By keeping in constant contact at that end, the Clippers have been able to dictate where and when their opponents shoot as their long limbs and quick feet move in unison.

“Everybody has an identity. Our identity is our length and our athleticism,” Rivers said. “The only way that we can use that is by getting stops. When this team gets multiple stops, stops in a row, then we become athletic.”

At this point, the connection between L.A.’s starters at full strength is nigh on telepathic. According to, the quintet of Griffin, Paul, DeAndre Jordan, J.J. Redick and Luc Mbah a Moute has posted the third-highest net rating (plus-13.2 points per 100 possessions) of any starting five that’s logged at least 200 minutes in 2016-17.

The second unit has started to follow suit. A day after watching the Knicks whittle what had been a 25-point advantage down to eight in the fourth quarter, the Clippers’ bench flipped the script against the Lakers, stretching a nine-point edge after one quarter into a 27-point divide by the five-minute mark of the second.

“In the past, when the starters have played well, the bench will come in and think it’s an offensive contest,” Rivers said. “Tonight, they came in and got stops and realized if you get stops, they even score more.”

Building those big cushions has allowed L.A. the leeway to do in the flow of NBA games what most teams can only accomplish with enough off days in the offing.

For one, their starters have hardly lifted a finger in the last three fourth quarters after piling up leads of 18 (vs. the Cleveland Cavaliers), 25 (vs. the New York Knicks) and 34 points (at the Los Angeles Lakers) after three quarters. Rather than sit idly by, they’ve lent their eyes, ears and vocal cords to those on mop-up duty late in games.

“You’re seeing us on the bench, no matter the score, we’re over there screaming out our defensive principles, to keep playing the right way,” Chris Paul said. “That’s one thing that I think really good teams and the great teams don’t do; They don’t play the scoreboard.”

Instead of simply running out the clock, the Clippers’ reserves have used “garbage time” to brush up on the playbook. During the final three minutes against the Lakers, with the game already well in hand, the fivesome of Jamal Crawford, Austin Rivers, Raymond Felton, Wesley Johnson and Brandon Bass focused on finding a play that worked and executing it over and over again—much to their coach’s delight.

However challenging the schedule, the Clippers haven’t had to brush up during blowouts alone. They’ve lengthened their game-day shootarounds and spent the extra time sharpening specific sets and drilling basics, just as they did during a six-week stretch between late October and early December that left no daylight for an actual practice.

“We’re just trying to find time whenever we can to get work in,” Rivers said.

The Clippers can’t count on those in-game reprieves unless they decide on their own to take a step back. The team had previously eyed Thursday’s road game against the Dallas Mavericks as a possible rest date for some of its key guys. As of Tuesday night, though, the entire roster was on track to fly to Texas, with player availability at the American Airlines Center still to be determined.

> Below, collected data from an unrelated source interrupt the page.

/-- The ladle block: Flasks, ladles and rings (R559). -/
def regsLadle : List RegRow := [
  -- FLASK_CTRL
  { base := 0x300000, stride := 0x80, count := 64, bytes := 4, fields := [(.flaskEnabled, 0), (.flaskReset, 1), (.cqIntEn, 2), (.eqIntEn, 3)] },
  -- FLASK_STATUS
  { base := 0x300004, stride := 0x80, count := 64, bytes := 4, fields := [(.resetBusy, 0), (.cqFull, 1), (.eqOverflow, 2), (.flaskEligible, 3), (.arraysOwned, 16)] },
  -- CQ_BASE_LO
  { base := 0x300008, stride := 0x80, count := 64, bytes := 4, fields := [(.cqBaseLo, 12)] },
  -- CQ_BASE_HI
  { base := 0x30000C, stride := 0x80, count := 64, bytes := 4, fields := [(.cqBaseHi, 0)] },
  -- CQ_CFG
  { base := 0x300010, stride := 0x80, count := 64, bytes := 4, fields := [(.cqSizeLog2, 0), (.cqEnable, 8)] },
  -- CQ_HEAD
  { base := 0x300014, stride := 0x80, count := 64, bytes := 4, fields := [(.cqHead, 0)] },
  -- CQ_TAIL
  { base := 0x300018, stride := 0x80, count := 64, bytes := 4, fields := [(.cqTail, 0)] },
  -- EQ_BASE_LO
  { base := 0x300020, stride := 0x80, count := 64, bytes := 4, fields := [(.eqBaseLo, 12)] },
  -- EQ_BASE_HI
  { base := 0x300024, stride := 0x80, count := 64, bytes := 4, fields := [(.eqBaseHi, 0)] },
  -- EQ_CFG
  { base := 0x300028, stride := 0x80, count := 64, bytes := 4, fields := [(.eqSizeLog2, 0), (.eqEnable, 8)] },
  -- EQ_HEAD
  { base := 0x30002C, stride := 0x80, count := 64, bytes := 4, fields := [(.eqHead, 0)] },
  -- EQ_TAIL
  { base := 0x300030, stride := 0x80, count := 64, bytes := 4, fields := [(.eqTail, 0)] },
  -- EQ_LOST
  { base := 0x300034, stride := 0x80, count := 64, bytes := 4, fields := [(.eqLost, 0)] },
  -- SAVE_BASE_LO
  { base := 0x300040, stride := 0x80, count := 64, bytes := 4, fields := [(.saveBaseLo, 12)] },
  -- SAVE_BASE_HI
  { base := 0x300044, stride := 0x80, count := 64, bytes := 4, fields := [(.saveBaseHi, 0)] },
  -- LADLE_BASE_LO
  { base := 0x310000, stride := 0x40, count := 256, bytes := 4, fields := [(.ladleBaseLo, 12)] },
  -- LADLE_BASE_HI
  { base := 0x310004, stride := 0x40, count := 256, bytes := 4, fields := [(.ladleBaseHi, 0)] },
  -- LADLE_CFG
  { base := 0x310008, stride := 0x40, count := 256, bytes := 4, fields := [(.ladleSizeLog2, 0), (.ladleEnable, 8)] },
  -- LADLE_HEAD
  { base := 0x31000C, stride := 0x40, count := 256, bytes := 4, fields := [(.ladleHead, 0)] },
  -- LADLE_TAIL
  { base := 0x310010, stride := 0x40, count := 256, bytes := 4, fields := [(.ladleTail, 0)] },
  -- LADLE_STATUS
  { base := 0x310014, stride := 0x40, count := 256, bytes := 4, fields := [(.ladleState, 0), (.tailError, 2), (.heatRunning, 3), (.inFlight, 4), (.stopCode, 16)] },
  -- LADLE_CTRL
  { base := 0x310018, stride := 0x40, count := 256, bytes := 4, fields := [(.ladleResume, 0), (.ladleAbort, 1)] },
  -- LADLE_ABORT_INDEX
  { base := 0x31001C, stride := 0x40, count := 256, bytes := 4, fields := [(.ladleAbortIndex, 0)] },
  -- HEAT_STATUS
  { base := 0x310020, stride := 0x40, count := 256, bytes := 4, fields := [(.heatPass, 0), (.heatSection, 12), (.heatStopPending, 14)] },
  -- SLICE_ELIGIBLE
  { base := 0x320000, stride := 4, count := 2, bytes := 4, fields := [(.sliceEligible, 0)] },
  -- ARRAY_OWNER
  { base := 0x321000, stride := 4, count := 512, bytes := 4, fields := [(.arrayOwnerFlask, 0), (.arrayOwned, 6)] }]

/-- The almanac block: Almanac (R485). -/
def regsAlmanac : List RegRow := [
  -- ALMANAC_NOW_LO
  { base := 0x400000, stride := 0, count := 1, bytes := 4, fields := [(.nowLo, 0)] },
  -- ALMANAC_NOW_HI
  { base := 0x400004, stride := 0, count := 1, bytes := 4, fields := [(.nowHi, 0)] },
  -- TIME_STATUS
  { base := 0x400008, stride := 0, count := 1, bytes := 4, fields := [(.lockState, 0), (.timeSource, 2), (.timePort, 4), (.lockLost, 9), (.lateFire, 10), (.epochChanged, 11), (.epochId, 16)] },
  -- TIME_CFG
  { base := 0x40000C, stride := 0, count := 1, bytes := 4, fields := [(.sourceSel, 0), (.timePlane, 2), (.holdoverLimit, 8), (.deferLead, 16), (.deferPolicy, 24)] },
  -- TIME_QUANTUM
  { base := 0x400010, stride := 0, count := 1, bytes := 4, fields := [(.quantumUs, 0), (.defersSent, 16), (.abandonsSent, 24)] },
  -- TIME_OFFSET
  { base := 0x400014, stride := 0, count := 1, bytes := 4, fields := [(.timeOffset, 0)] },
  -- TICK_CFG
  { base := 0x400018, stride := 0, count := 1, bytes := 4, fields := [(.tickDelay, 0), (.tickLoadArm, 16)] },
  -- TICK_LOAD_LO
  { base := 0x400020, stride := 0, count := 1, bytes := 4, fields := [(.tickLoadLo, 0)] },
  -- TICK_LOAD_HI
  { base := 0x400024, stride := 0, count := 1, bytes := 4, fields := [(.tickLoadHi, 0)] },
  -- PORT_DELAY
  { base := 0x400100, stride := 4, count := 32, bytes := 4, fields := [(.portDelay, 0), (.portDelayValid, 16)] },
  -- PORT_ASYM
  { base := 0x400180, stride := 4, count := 32, bytes := 4, fields := [(.portAsym, 0)] },
  -- ALMANAC_ENTRY_00
  { base := 0x420000, stride := 32, count := 4096, bytes := 8, fields := [(.entTime, 0)] },
  -- ALMANAC_ENTRY_08
  { base := 0x420008, stride := 32, count := 4096, bytes := 8, fields := [(.entPeriod, 0), (.entRepeat, 40)] },
  -- ALMANAC_ENTRY_10
  { base := 0x420010, stride := 32, count := 4096, bytes := 8, fields := [(.entKind, 0), (.entState, 4), (.entFlask, 6), (.entFlaskEn, 12), (.entLate, 13), (.entDefers, 16), (.entReadySem, 20), (.entDuration, 32)] },
  -- ALMANAC_ENTRY_18
  { base := 0x420018, stride := 32, count := 4096, bytes := 8, fields := [(.entArg, 0)] }]

/-- The memory block: Memory, segments and bays (R567). -/
def regsMemory : List RegRow := [
  -- MEM_CFG
  { base := 0x500000, stride := 0, count := 1, bytes := 4, fields := [(.memMode, 0), (.fastInterleave, 2), (.pinReserve, 8), (.stackGib, 16)] },
  -- PIN_CFG
  { base := 0x500010, stride := 4, count := 16, bytes := 4, fields := [(.pinStackMask, 0), (.pinGibPerStack, 16), (.pinValid, 31)] },
  -- PIN_BASE
  { base := 0x500050, stride := 4, count := 16, bytes := 4, fields := [(.pinBaseGib, 0)] },
  -- CACHE_HIT
  { base := 0x500100, stride := 4, count := 16, bytes := 4, fields := [(.cacheHit, 0)] },
  -- CACHE_MISS
  { base := 0x500140, stride := 4, count := 16, bytes := 4, fields := [(.cacheMiss, 0)] },
  -- CACHE_DROP
  { base := 0x500180, stride := 4, count := 16, bytes := 4, fields := [(.cacheDrop, 0)] },
  -- RUNNER_STATUS
  { base := 0x500200, stride := 4, count := 32, bytes := 4, fields := [(.runnerBusy, 0), (.runnerQueued, 8)] },
  -- ALLOT_FAST
  { base := 0x501000, stride := 0x20, count := 64, bytes := 4, fields := [(.allotFast, 0)] },
  -- USED_FAST
  { base := 0x501004, stride := 0x20, count := 64, bytes := 4, fields := [(.usedFast, 0)] },
  -- ALLOT_STACK
  { base := 0x501008, stride := 0x20, count := 64, bytes := 4, fields := [(.allotStack, 0)] },
  -- USED_STACK
  { base := 0x50100C, stride := 0x20, count := 64, bytes := 4, fields := [(.usedStack, 0)] },
  -- ALLOT_BAYS
  { base := 0x501010, stride := 0x20, count := 64, bytes := 4, fields := [(.allotBays, 0), (.usedBays, 16)] },
  -- ALLOT_JOURNAL
  { base := 0x501014, stride := 0x20, count := 64, bytes := 4, fields := [(.allotJournal, 0)] },
  -- BAY_MAP
  { base := 0x540000, stride := 8, count := 4096, bytes := 8, fields := [(.bayState, 0), (.bayFlask, 2), (.bayDevice, 8), (.bayLenderGib, 20), (.bayDeadlineEntry, 32), (.bayDeadlineSet, 44)] },
  -- LEND_MAP
  { base := 0x550000, stride := 4, count := 1536, bytes := 4, fields := [(.lent, 0), (.lentDevice, 1), (.lentBay, 13)] },
  -- SEG_ENTRY_00
  { base := 0x580000, stride := 32, count := 16384, bytes := 8, fields := [(.segBase, 0)] },
  -- SEG_ENTRY_08
  { base := 0x580008, stride := 32, count := 16384, bytes := 8, fields := [(.segLimit, 0)] },
  -- SEG_ENTRY_10
  { base := 0x580010, stride := 32, count := 16384, bytes := 8, fields := [(.segValid, 0), (.segTier, 1), (.segHint, 3), (.segRead, 5), (.segWrite, 6), (.segRemoteRead, 7), (.segRemoteWrite, 8)] },
  -- SEG_ENTRY_18
  { base := 0x580018, stride := 32, count := 16384, bytes := 8, fields := [(.segUser, 0)] }]

/-- The integrity block: Integrity (R659). -/
def regsIntegrity : List RegRow := [
  -- ECC_CFG
  { base := 0x600000, stride := 0, count := 1, bytes := 4, fields := [(.poisonCpl, 0), (.ueIntEn, 1), (.ceIntEn, 2), (.ceThreshold, 16)] },
  -- ECC_STATUS
  { base := 0x600004, stride := 0, count := 1, bytes := 4, fields := [(.ueSeen, 0), (.ceOver, 1), (.logOverrun, 2), (.scrubSkipped, 3)] },
  -- SCRUB_CFG
  { base := 0x600008, stride := 0, count := 1, bytes := 4, fields := [(.scrubBw, 0)] },
  -- ERR_LOG_TAIL
  { base := 0x60000C, stride := 0, count := 1, bytes := 4, fields := [(.errLogTail, 0)] },
  -- ERR_LOG_HEAD
  { base := 0x600010, stride := 0, count := 1, bytes := 4, fields := [(.errLogHead, 0)] },
  -- ECC_CE
  { base := 0x600100, stride := 4, count := 16, bytes := 4, fields := [(.eccCe, 0)] },
  -- ECC_UE
  { base := 0x600140, stride := 4, count := 16, bytes := 4, fields := [(.eccUe, 0)] },
  -- ECC_CE_SRAM
  { base := 0x600180, stride := 4, count := 16, bytes := 4, fields := [(.eccCeSram, 0)] },
  -- ECC_UE_SRAM
  { base := 0x6001C0, stride := 4, count := 16, bytes := 4, fields := [(.eccUeSram, 0)] },
  -- ECC_CE_ARRAY
  { base := 0x600200, stride := 0, count := 1, bytes := 4, fields := [(.eccCeArray, 0)] },
  -- ECC_UE_ARRAY
  { base := 0x600204, stride := 0, count := 1, bytes := 4, fields := [(.eccUeArray, 0)] },
  -- POISON_READS
  { base := 0x600208, stride := 0, count := 1, bytes := 4, fields := [(.poisonReads, 0)] },
  -- SCRUB_POS
  { base := 0x600300, stride := 4, count := 16, bytes := 4, fields := [(.scrubPos, 0)] },
  -- SCRUB_PASSES
  { base := 0x600340, stride := 4, count := 16, bytes := 4, fields := [(.scrubPasses, 0)] },
  -- ERR_LOG_00
  { base := 0x601000, stride := 32, count := 16, bytes := 8, fields := [(.errAddr, 0), (.errStore, 44), (.errKind, 48), (.errRequester, 50), (.errFlask, 54)] },
  -- ERR_LOG_08
  { base := 0x601008, stride := 32, count := 16, bytes := 8, fields := [(.errTime, 0)] },
  -- ERR_LOG_10
  { base := 0x601010, stride := 32, count := 16, bytes := 8, fields := [(.errMask, 0), (.errDevice, 32)] }]

/-- The fabric block: Fabric (R723). -/
def regsFabric : List RegRow := [
  -- FABRIC_ID
  { base := 0x700000, stride := 0, count := 1, bytes := 4, fields := [(.fabDevice, 0), (.fabPlanes, 12)] },
  -- FABRIC_CFG
  { base := 0x700004, stride := 0, count := 1, bytes := 4, fields := [(.fabMode, 0), (.wTc1, 4), (.wTc2, 8), (.wTc3, 12)] },
  -- FABRIC_STATUS
  { base := 0x700008, stride := 0, count := 1, bytes := 4, fields := [(.portsUp, 0), (.portEvent, 8), (.fabPowerEvent, 9)] },
  -- BAD_PKT
  { base := 0x700010, stride := 0, count := 1, bytes := 4, fields := [(.badPkt, 0)] },
  -- E2E_ERR
  { base := 0x700014, stride := 0, count := 1, bytes := 4, fields := [(.e2eErr, 0)] },
  -- STALE_RESP
  { base := 0x700018, stride := 0, count := 1, bytes := 4, fields := [(.staleResp, 0)] },
  -- RX_THRESH
  { base := 0x700020, stride := 0, count := 1, bytes := 4, fields := [(.rxLowWarn, 0), (.rxLowAlarm, 16)] },
  -- PORT_CFG
  { base := 0x700100, stride := 4, count := 32, bytes := 4, fields := [(.portEnable, 0), (.portPlane, 1)] },
  -- PORT_STATUS
  { base := 0x700180, stride := 4, count := 32, bytes := 4, fields := [(.portState, 0), (.laneFault, 3), (.downCause, 8), (.failedTrainings, 12), (.downEvents, 16)] },
  -- PORT_RETRY
  { base := 0x700200, stride := 4, count := 32, bytes := 4, fields := [(.portRetry, 0)] },
  -- PORT_CRC_ERR
  { base := 0x700280, stride := 4, count := 32, bytes := 4, fields := [(.portCrcErr, 0)] },
  -- PORT_FEC_CORR
  { base := 0x700300, stride := 4, count := 32, bytes := 4, fields := [(.portFecCorr, 0)] },
  -- PORT_FEC_UNCORR
  { base := 0x700380, stride := 4, count := 32, bytes := 4, fields := [(.portFecUncorr, 0)] },
  -- LANE_RX
  { base := 0x700400, stride := 4, count := 128, bytes := 4, fields := [(.rxPower, 0), (.laneLos, 16), (.laneLowWarn, 17), (.laneLowAlarm, 18), (.laneHighAlarm, 19)] },
  -- LASER
  { base := 0x700600, stride := 4, count := 32, bytes := 4, fields := [(.laserBias, 0), (.laserTxPower, 8), (.laserFault, 16), (.laserAged, 17)] }]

Between the pursuit of a top-four seed in the West and the lack of games left on the slate, the Clippers don’t have much time to waste getting their core in gear for a grueling playoff run.

“It’s nice to kind of get in that groove and have a game where everything’s clicking,” Griffin said.

Now comes the hard part: keeping the beat not just from minute to minute or quarter to quarter, but game to game.